Technical Expertise:
-
Strong knowledge of cybersecurity frameworks and compliance requirements in IT and OT environments (examples include: NIST CSF, ISO 27001, NERC CIP).
-
Familiarity with SCADA systems, ICS, PLCs, and segmented OT network design.
-
Previous experience in the hands-on configuration and tuning of SIEM, EDR, IAM, and firewall platforms (including Check Point) is valuable, as you will be responsible for directing, managing, and setting requirements for third-party providers delivering these services.
-
Experience with a variety of cybersecurity tools, such as Security Information and Event Management (SIEM) platforms including Microsoft Sentinel and Splunk; Endpoint Detection and Response (EDR) solutions like CrowdStrike and Defender for Endpoint; firewall and network security technologies such as Check Point, Palo Alto, and Cisco; Identity and Access Management (IAM) tools including Azure AD, Okta, and CyberArk; vulnerability management solutions like Tenable, Rapid7, and Qualys; OT security monitoring platforms such as Nozomi Networks, Dragos, and Claroty; as well as Cloud Security Posture Management (CSPM) tools like Microsoft Defender for Cloud and Wiz.
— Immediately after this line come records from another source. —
-- ==== Sys2Proof/Laws/State.lean ====
section
/-! SUPPORT. State.lean: what each update of the state leaves alone, field by field, and what it reads back as: units of the state, registers
and masks of a context. -/

namespace Sys2Proof

/-! ## Tables -/

theorem Tab.get_put_self {V : Type} (d : V) (t : Tab V) (n : Nat) (v : V) : Tab.get d (t.put n v) n = v := by
  induction t with
  | nil => simp [Tab.put, Tab.get]
  | cons e t ih =>
    obtain ⟨k, u⟩ := e
    simp only [Tab.put]
    split
    · simp [Tab.get]
    · split
      · simp [Tab.get]
      · next h1 h2 => simp [Tab.get, h2, ih]

theorem Tab.get_put_ne {V : Type} (d : V) (t : Tab V) (n m : Nat) (v : V) (h : m ≠ n) : Tab.get d (t.put n v) m = Tab.get d t m := by
  induction t with
  | nil => simp [Tab.put, Tab.get, Ne.symm h]
  | cons e t ih =>
    obtain ⟨k, u⟩ := e
    simp only [Tab.put]
    split
    · simp [Tab.get, Ne.symm h]
    · split
      · next h1 h2 => subst h2; simp [Tab.get, Ne.symm h]
      · simp [Tab.get, ih]

theorem Tab.find_put_self {V : Type} (t : Tab V) (n : Nat) (v : V) : (t.put n v).find n = some v := by
  induction t with
  | nil => simp [Tab.put, Tab.find]
  | cons e t ih =>
    obtain ⟨k, u⟩ := e
    simp only [Tab.put]
    split
    · simp [Tab.find]
    · split
      · simp [Tab.find]
      · next h1 h2 => simp [Tab.find, h2, ih]

theorem Tab.find_put_ne {V : Type} (t : Tab V) (n m : Nat) (v : V) (h : m ≠ n) : (t.put n v).find m = t.find m := by
  induction t with
  | nil => simp [Tab.put, Tab.find, Ne.symm h]
  | cons e t ih =>
    obtain ⟨k, u⟩ := e
    simp only [Tab.put]
    split
    · simp [Tab.find, Ne.symm h]
    · split
      · next h1 h2 => subst h2; simp [Tab.find, Ne.symm h]
      · simp [Tab.find, ih]

theorem Tab.get_drop_self {V : Type} (d : V) (t : Tab V) (n : Nat) : Tab.get d (t.drop n) n = d := by
  induction t with
  | nil => rfl
  | cons e t ih => obtain ⟨k, u⟩ := e; by_cases h : k = n <;> simp [Tab.drop, Tab.get, h, ih]

theorem Tab.get_drop_ne {V : Type} (d : V) (t : Tab V) (n m : Nat) (h : m ≠ n) : Tab.get d (t.drop n) m = Tab.get d t m := by
  induction t with
  | nil => rfl
  | cons e t ih =>
    obtain ⟨k, u⟩ := e
    by_cases hk : k = n
    · subst hk; simp [Tab.drop, Tab.get, Ne.symm h, ih]
    · simp [Tab.drop, Tab.get, hk, ih]

theorem Tab.find_drop_self {V : Type} (t : Tab V) (n : Nat) : (t.drop n).find n = none := by
  induction t with
  | nil => rfl
  | cons e t ih => obtain ⟨k, u⟩ := e; by_cases h : k = n <;> simp [Tab.drop, Tab.find, h, ih]

theorem Tab.find_drop_ne {V : Type} (t : Tab V) (n m : Nat) (h : m ≠ n) : (t.drop n).find m = t.find m := by
  induction t with
  | nil => rfl
  | cons e t ih =>
    obtain ⟨k, u⟩ := e
    by_cases hk : k = n
    · subst hk; simp [Tab.drop, Tab.find, Ne.symm h, ih]
    · simp [Tab.drop, Tab.find, hk, ih]

end Sys2Proof

namespace Sys2Proof.Machine
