-- ==== Sys2Proof/Laws/PerInstr.lean ====
section
/-! SUPPORT. PerInstr.lean: for each constructor of `Instr`, what its code selects: the tables that the decoder and the encoder use agree. -/

namespace Sys2Proof.Laws.Codes

open Sys2Proof

/-- The page, op6 and variant bits that the encoder writes for an instruction select it in the decoder, with the same operands and the
same form (R44 to R48); an event has none. -/
def Statement (i : Instr) : Prop :=
  ∀ pg op x, codeOf i = some (pg, op, x) →
    i.isEvent = false ∧ ∃ mk, build pg op x = some mk ∧ mk (opsOf i) = i ∧ formOf (mk {}) = formOf i ∧ ∀ o, codeOf (mk o) = some (pg, op, x)

/-- An instruction with one code meets the statement when its tables agree there. -/
theorem of_code {i : Instr} {p q y : Nat} (h : codeOf i = some (p, q, y)) (e : i.isEvent = false) (mk : Ops → Instr)
    (b : build p q y = some mk) (m : mk (opsOf i) = i) (f : formOf (mk {}) = formOf i) (c : ∀ o, codeOf (mk o) = some (p, q, y)) : Statement i := by
  intro pg op x hc
  obtain ⟨rfl, rfl, rfl⟩ : p = pg ∧ q = op ∧ y = x := by simpa using h.symm.trans hc
  exact ⟨e, mk, b, m, f, c⟩

/-- An instruction without a code meets the statement. -/
theorem of_none {i : Instr} (h : codeOf i = none) : Statement i := fun _ _ _ hc => nomatch h.symm.trans hc
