/-! ## Small states -/

/-- A context with a firing of launch 1, process identifier 1. -/
def c0 : Ctx := { busy := true, hb := 1200000, lid := 1, pid := 1, pc := 0x10000, tvec := 0x40000 }

/-- A state whose context 0 is given, in a core of launch 1. -/
def st (c : Ctx) : State := { ctxs := [(0, c)], cores := [(0, { lid := 1 })] }

/-- The whole own scratchpad from an address. -/
def lc (a : Word) : Cap := { cur := a, base := 0, lim := 0x80000, prm := 0x7F, spc := 0 }
/-- The whole cluster space. -/
def cc (a : Word) : Cap := { cur := a, base := 0, lim := 0x800000, prm := 0x7F, spc := 1 }
/-- DEVICE. -/
def dc (a : Word) : Cap := { cur := a, base := 0, lim := 0xFFFFFFFFFFFFFFFF, prm := 0x7F, spc := 2 }

/-- The next state of an outcome. -/
def nx (x : Out) : State := match x with | .next t => t | _ => {}

/-- The outcome is this next state. -/
def goes (x : Out) (t : State) : Bool := match x with | .next u => decide (u = t) | _ => false

/-- At system level, with room for another trap. -/
def sys (c : Ctx) : Ctx := { c with level := .system, tsav := 0x10 }

/-- The outcome writes this number to a register and goes on to the next halfword. -/
def gives (x : Out) (d : RegNo) (v : Word) : Bool := match x with
  | .next u => (u.me.reg d.toNat) == { bits := v.setWidth 128 } && u.me.pc == 0x10002
  | _ => false

/-! ## Scalar instructions -/

def sA : State := st ((c0).nums [(1, 0xFFFFFFFFFFFFFFF9), (2, 2), (3, 0), (4, 0x80000000000000000000000000000005)])

theorem witness_ScalarTwoSources : (∀ p ∈ scalarTwo, ∀ o ∈ [({ d := 5, a := 1, b := 2 } : Ops), { d := 1, a := 1, b := 3 }, { d := 63, a := 4, b := 1 }],
    sA.me.ready [o.d.toNat, o.a.toNat, o.b.toNat] = true ∧ sA.me.numbers [o.a.toNat, o.b.toNat] = true ∧
    gives (exec (p.1 o) sA) o.d (p.2 (sA.lo o.a) (sA.lo o.b))) := by decide +kernel

theorem test_division : (nx (exec (.div { d := 5, a := 1, b := 2 }) sA)).lo 5 = 0xFFFFFFFFFFFFFFFD ∧
    (nx (exec (.rem { d := 5, a := 1, b := 2 }) sA)).lo 5 = 0xFFFFFFFFFFFFFFFF ∧ (nx (exec (.div { d := 5, a := 1, b := 3 }) sA)).lo 5 = 0xFFFFFFFFFFFFFFFF ∧
    (nx (exec (.rem { d := 5, a := 1, b := 3 }) sA)).lo 5 = sA.lo 1 ∧
    (nx (exec (.div { d := 5, a := 1, b := 2 }) (st ((c0).nums [(1, 0x8000000000000000), (2, 0xFFFFFFFFFFFFFFFF)])))).lo 5 = 0x8000000000000000 := by decide +kernel

theorem test_mulh_clz : (nx (exec (.mulh { d := 5, a := 1, b := 1 }) (st ((c0).nums [(1, 0x8000000000000000)])))).lo 5 = 0x4000000000000000 ∧
    (nx (exec (.clz { d := 5, b := 1 }) (st ((c0).nums [(1, 1)])))).lo 5 = 63 ∧ (nx (exec (.clz { d := 5, b := 3 }) sA)).lo 5 = 64 ∧
    (nx (exec (.popc { d := 5, b := 1 }) sA)).lo 5 = 62 := by decide +kernel
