-- ==== Sys2Proof/Decode.lean ====
section
/-! DEFINITION. The decoder, total on every encoded form and on every bit string, and the encoder after it
(30_encoding.md R70 to R78). -/

namespace Sys2Proof

/-! ## Decoding the three forms -/

/-- R72, in its order: RSVD (bits 31:8) first, then OP (bits 7:0). -/
def decodeCmd (v : Word) : Command :=
  if v.extractLsb' 8 24 ≠ 0 then .illegal v
  else if v.extractLsb' 0 8 = 0x00 then .nop
  else if v.extractLsb' 0 8 = 0x01 then .start
  else if v.extractLsb' 0 8 = 0x02 then .clear
  else .illegal v

/-- The instruction a command stands for. -/
def Command.toInstr : Command → Instr
  | .nop => .nop
  | .start => .start
  | .clear => .clear
  | .illegal v => .illegal v

/-- R73: the phase a 2-bit code stands for. -/
def decodePhase (code : BitVec 2) : Phase :=
  if code = 0 then .idle
  else if code = 1 then .expand
  else if code = 2 then .round
  else .feed

/-- R73: the 2-bit code of a phase. -/
def Phase.code : Phase → BitVec 2
  | .idle => 0
  | .expand => 1
  | .round => 2
  | .feed => 3

/-- The instruction a phase selects. -/
def Phase.toInstr : Phase → Instr
  | .idle => .idle
  | .expand => .expand
  | .round => .round
  | .feed => .feed

/-- What makes a register offset illegal, if anything does (R71, R200). -/
def offsetProblem (off : Word) : Option Reject :=
  if off.toNat % 4 ≠ 0 then some .misalignedOffset
  else if 0x1000 ≤ off.toNat then some .offsetOutOfRange
  else none

/-- A register transaction, if its offset is legal (R71). -/
def withLegalOffset (off : Word) (i : Instr) : Except Reject Instr :=
  match offsetProblem off with
  | some r => .error r
  | none => .ok i

/-- R71: the KIND field selects the transaction. Every message address is legal. -/
def decodeTxn (t : HostTxn) : Except Reject Instr :=
  if t.kind = 0 then withLegalOffset t.addr (.regRd t.addr)
  else if t.kind = 1 then withLegalOffset t.addr (.regWr t.addr t.data)
  else if t.kind = 2 then .ok (.msgRd t.addr)
  else .ok (.msgWr t.addr t.data)

/-- The decoder. -/
def decode : Encoded → Except Reject Instr
  | .hosttxn t => decodeTxn t
  | .cmd v => .ok (decodeCmd v).toInstr
  | .phase code => .ok (decodePhase code).toInstr

/-! ## Bit strings

R71: as one bit string a record is KIND, ADDR, DATA, with KIND in bits 65:64, ADDR in 63:32 and DATA in 31:0. -/

/-- The record packed as 66 bits (R71). -/
def HostTxn.pack (t : HostTxn) : BitVec 66 :=
  t.kind ++ t.addr ++ t.data

/-- The record 66 bits stand for (R71). -/
def HostTxn.unpack (b : BitVec 66) : HostTxn where
  kind := b.extractLsb' 64 2
  addr := b.extractLsb' 32 32
  data := b.extractLsb' 0 32

/-- The encoded form a bit string of `nbits` bits with value `w` is. The length alone tells the form (R78: nothing
else changes how a record decodes): up to one byte a PHASE code, up to four bytes a CMD word, up to nine bytes a
HOSTTXN record. -/
def Encoded.ofBits (nbits w : Nat) : Except Reject Encoded :=
  if nbits ≤ 8 then
    if w < 2 ^ 2 then .ok (.phase (BitVec.ofNat 2 w)) else .error .strayBits
  else if nbits ≤ 32 then
    if w < 2 ^ 32 then .ok (.cmd (BitVec.ofNat 32 w)) else .error .strayBits
  else if nbits ≤ 72 then
    if w < 2 ^ 66 then .ok (.hosttxn (HostTxn.unpack (BitVec.ofNat 66 w))) else .error .strayBits
  else .error .noSuchForm

/-- The decoder on a bit string: total, rejecting by name. -/
def decodeBits (nbits w : Nat) : Except Reject Instr :=
  match Encoded.ofBits nbits w with
  | .ok e => decode e
  | .error r => .error r

/-- The host's question: which instruction the decoder reads from a word of `nbits` bits. -/
def decodeTableWord (nbits w : Nat) : Option Instr :=
  match decodeBits nbits w with
  | .ok i => some i
  | .error _ => none

/-! ## The encoder -/

/-- The encoding of an instruction (R71, R72, R73, R76). The DATA of a read record is written 0 (R71). -/
def encode : Instr → Encoded
  | .regRd off => .hosttxn ⟨0, off, 0⟩
  | .regWr off v => .hosttxn ⟨1, off, v⟩
  | .msgRd a => .hosttxn ⟨2, a, 0⟩
  | .msgWr a v => .hosttxn ⟨3, a, v⟩
  | .nop => .cmd 0x00000000
  | .start => .cmd 0x00000001
  | .clear => .cmd 0x00000002
  | .illegal v => .cmd v
  | .idle => .phase 0
  | .expand => .phase 1
  | .round => .phase 2
  | .feed => .phase 3

/-- How many bits an encoded form has (R71, R72, R73), in whole bytes. -/
def Encoded.nbits : Encoded → Nat
  | .hosttxn _ => 72
  | .cmd _ => 32
  | .phase _ => 8

/-- An encoded form as one number, bit 0 the least significant bit. -/
def Encoded.value : Encoded → Nat
  | .hosttxn t => t.pack.toNat
  | .cmd v => v.toNat
  | .phase code => code.toNat

/-- The same form with the bits the spec says are ignored written 0: the DATA of a read record (R71). -/
def Encoded.canonical : Encoded → Encoded
  | .hosttxn t => if t.kind = 0 ∨ t.kind = 2 then .hosttxn { t with data := 0 } else .hosttxn t
  | .cmd v => .cmd v
  | .phase code => .phase code

end Sys2Proof
end

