-- ==== Sys2Proof/Machine/Core.lean ====
section
/-! DEFINITION. The machine as the host takes it. -/

def Sys2Proof.core : Host.Core :=
  { State := Sys2Proof.Machine.State, Fault := Sys2Proof.Machine.Fault, Refusal := Sys2Proof.Machine.Refusal,
    step := Sys2Proof.Machine.step, reset := Sys2Proof.Machine.State.reset }
end

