/-- R207, R176: a job that the core is left to run ends after exactly 66·N(LEN) steps, BUSY until then, with DONE set
and the message's hash in CV; LEN and MSG are as they were. The core is left to run when no turn is listed (log 6). -/
def Obligations.JobEndsAfterSixtySixStepsPerBlock : Prop :=
  ∀ s : State, s.turns = [] → s.phase = .expand → s.blk = 0 → s.cv = s.cfg.iv → s.len.toNat ≤ s.cfg.msgCap →
    (∃ t, run (66 * blockCount s.len.toNat) s = .next t ∧ t.phase = .idle ∧ t.done = true ∧
      t.blk.toNat = blockCount s.len.toNat ∧ t.len = s.len ∧ t.msg = s.msg ∧
      t.cv = messageHash s.cfg s.msg s.len.toNat) ∧
    ∀ k, k < 66 * blockCount s.len.toNat → ∃ u : State, run k s = .next u ∧ u.phase ≠ .idle

/-- R57: every infinite interleaving is an execution. Take any endless sequence of states, each left by one event
performed in the state before it: a core step of a busy core (R205), a host transaction or a reset. Where no turn and no
line is listed at its start, some execution goes through exactly these states. The lists it feeds are the model's form
(logs 6, 7 and 20). -/
def Obligations.EveryInfiniteInterleavingIsAnExecution : Prop :=
  ∀ (states : Nat → State) (events : Nat → Event), (states 0).turns = [] → (states 0).program = [] →
    (∀ n, events n = .core → (states n).phase ≠ .idle) →
    (∀ n, (events n).perform (states n) = .next (states (n + 1))) →
    ∃ x : Execution, ∀ n, x.state n = states n

/-- R271, R207, R176, R80: in every weakly fair infinite execution, whatever the interleaving,

- a job that is not cleared or reset reaches DONE, with the hash of its message in CV and LEN and MSG as they were. It
  takes exactly 66·N(LEN) core steps from the start of the job: those before the execution begins (its place in the job)
  and those counted in it;
- a `poll` that is the host's next line terminates, if no reset falls: it stays the next line, until a host turn finds
  its condition true, takes it off the program and keeps that read's result. This holds of `wait`, in every phase; of
  `poll 0x00000003, 0x00000002`, once a job has started; and of every other poll whose condition the STATUS of the first
  idle state meets.

The lists an execution feeds and what a poll keeps are the model's form (logs 6, 7, 8 and 20). -/
def Obligations.FairJobsAndPollsEnd : Prop :=
  ∀ x : Execution, x.Fair → (x.state 0).Inv → (x.state 0).OnCourse →
    ((x.state 0).phase ≠ .idle → (∀ n, ¬ (x.before n).Aborts) →
      ∃ n, (∀ m, m < n → (x.state m).phase ≠ .idle) ∧ (x.state n).phase = .idle ∧ (x.state n).done = true ∧
        (x.state n).len = (x.state 0).len ∧ (x.state n).msg = (x.state 0).msg ∧
        (x.state n).cv = messageHash (x.state 0).cfg (x.state 0).msg (x.state 0).len.toNat ∧
        (x.state 0).jobPosition + x.coreSteps n = 66 * blockCount (x.state 0).len.toNat) ∧
    ∀ (mask val : Word) (lines : List HostLine), (x.state 0).program = .poll mask val :: lines →
      (∀ n d, (x.before n).turnNow ≠ .reset d) →
      (mask = 0x00000001 ∧ val = 0x00000000 ∨
        mask = 0x00000003 ∧ val = 0x00000002 ∧ ((x.state 0).phase ≠ .idle ∨ (x.state 0).done = true) ∨
        ∀ n, (∀ m, m < n → (x.state m).phase ≠ .idle) → (x.state n).phase = .idle →
          (x.state n).statusWord &&& mask = val) →
      ∃ n rest, (x.before n).turnNow = .host ∧ (x.before n).program = .poll mask val :: rest ∧
        (x.state n).statusWord &&& mask = val ∧ (x.state (n + 1)).program = rest ∧
        (x.state (n + 1)).results = (x.state n).results ++ [(x.state n).statusWord] ∧
        ∀ m, m ≤ n → ∃ rest', (x.state m).program = .poll mask val :: rest'

/-- R43: A..H and W are hidden. Two states that differ only there, outside a block's rounds, take the same steps for
ever: each step of one is a step of the other, to states that again differ only there, and every result the host gets
is the same. -/
def Obligations.HiddenRegistersAreNeverObserved : Prop :=
  ∀ s s' t : State, s.SameToHost s' → step s = .next t →
    ∃ t', step s' = .next t' ∧ t.SameToHost t' ∧ t'.results = t.results ∧ t'.cv = t.cv ∧
      t'.statusWord = t.statusWord
end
Certifications: CISSP, CISM, GICSP, GIAC, or equivalent.
Leadership & Communication: Strong ability to influence cross-functional teams and communicate effectively.
#LI-FD1
About Brookfield Renewable
Brookfield Renewable is one of the world’s largest owners, operators and developers of renewable power, with $52 billion of power assets under management. Our portfolio of hydropower, wind, solar and storage assets extends across North America, South America, Europe and Asia, totaling over 19,000 megawatts of installed capacity, with an 18,000-megawatt development pipeline.
Leveraging over 120 years of operating experience and industry-leading innovation, we drive value across our extensive clean energy platform and deliver innovative renewable power solutions that accelerate the world towards a sustainable, low-carbon future. Our value extends well beyond the clean energy we produce to fuel a sustainable, growing economy. From our extensive renewable power fleet we make positive economic, social and environmental impacts in the communities where we live and work.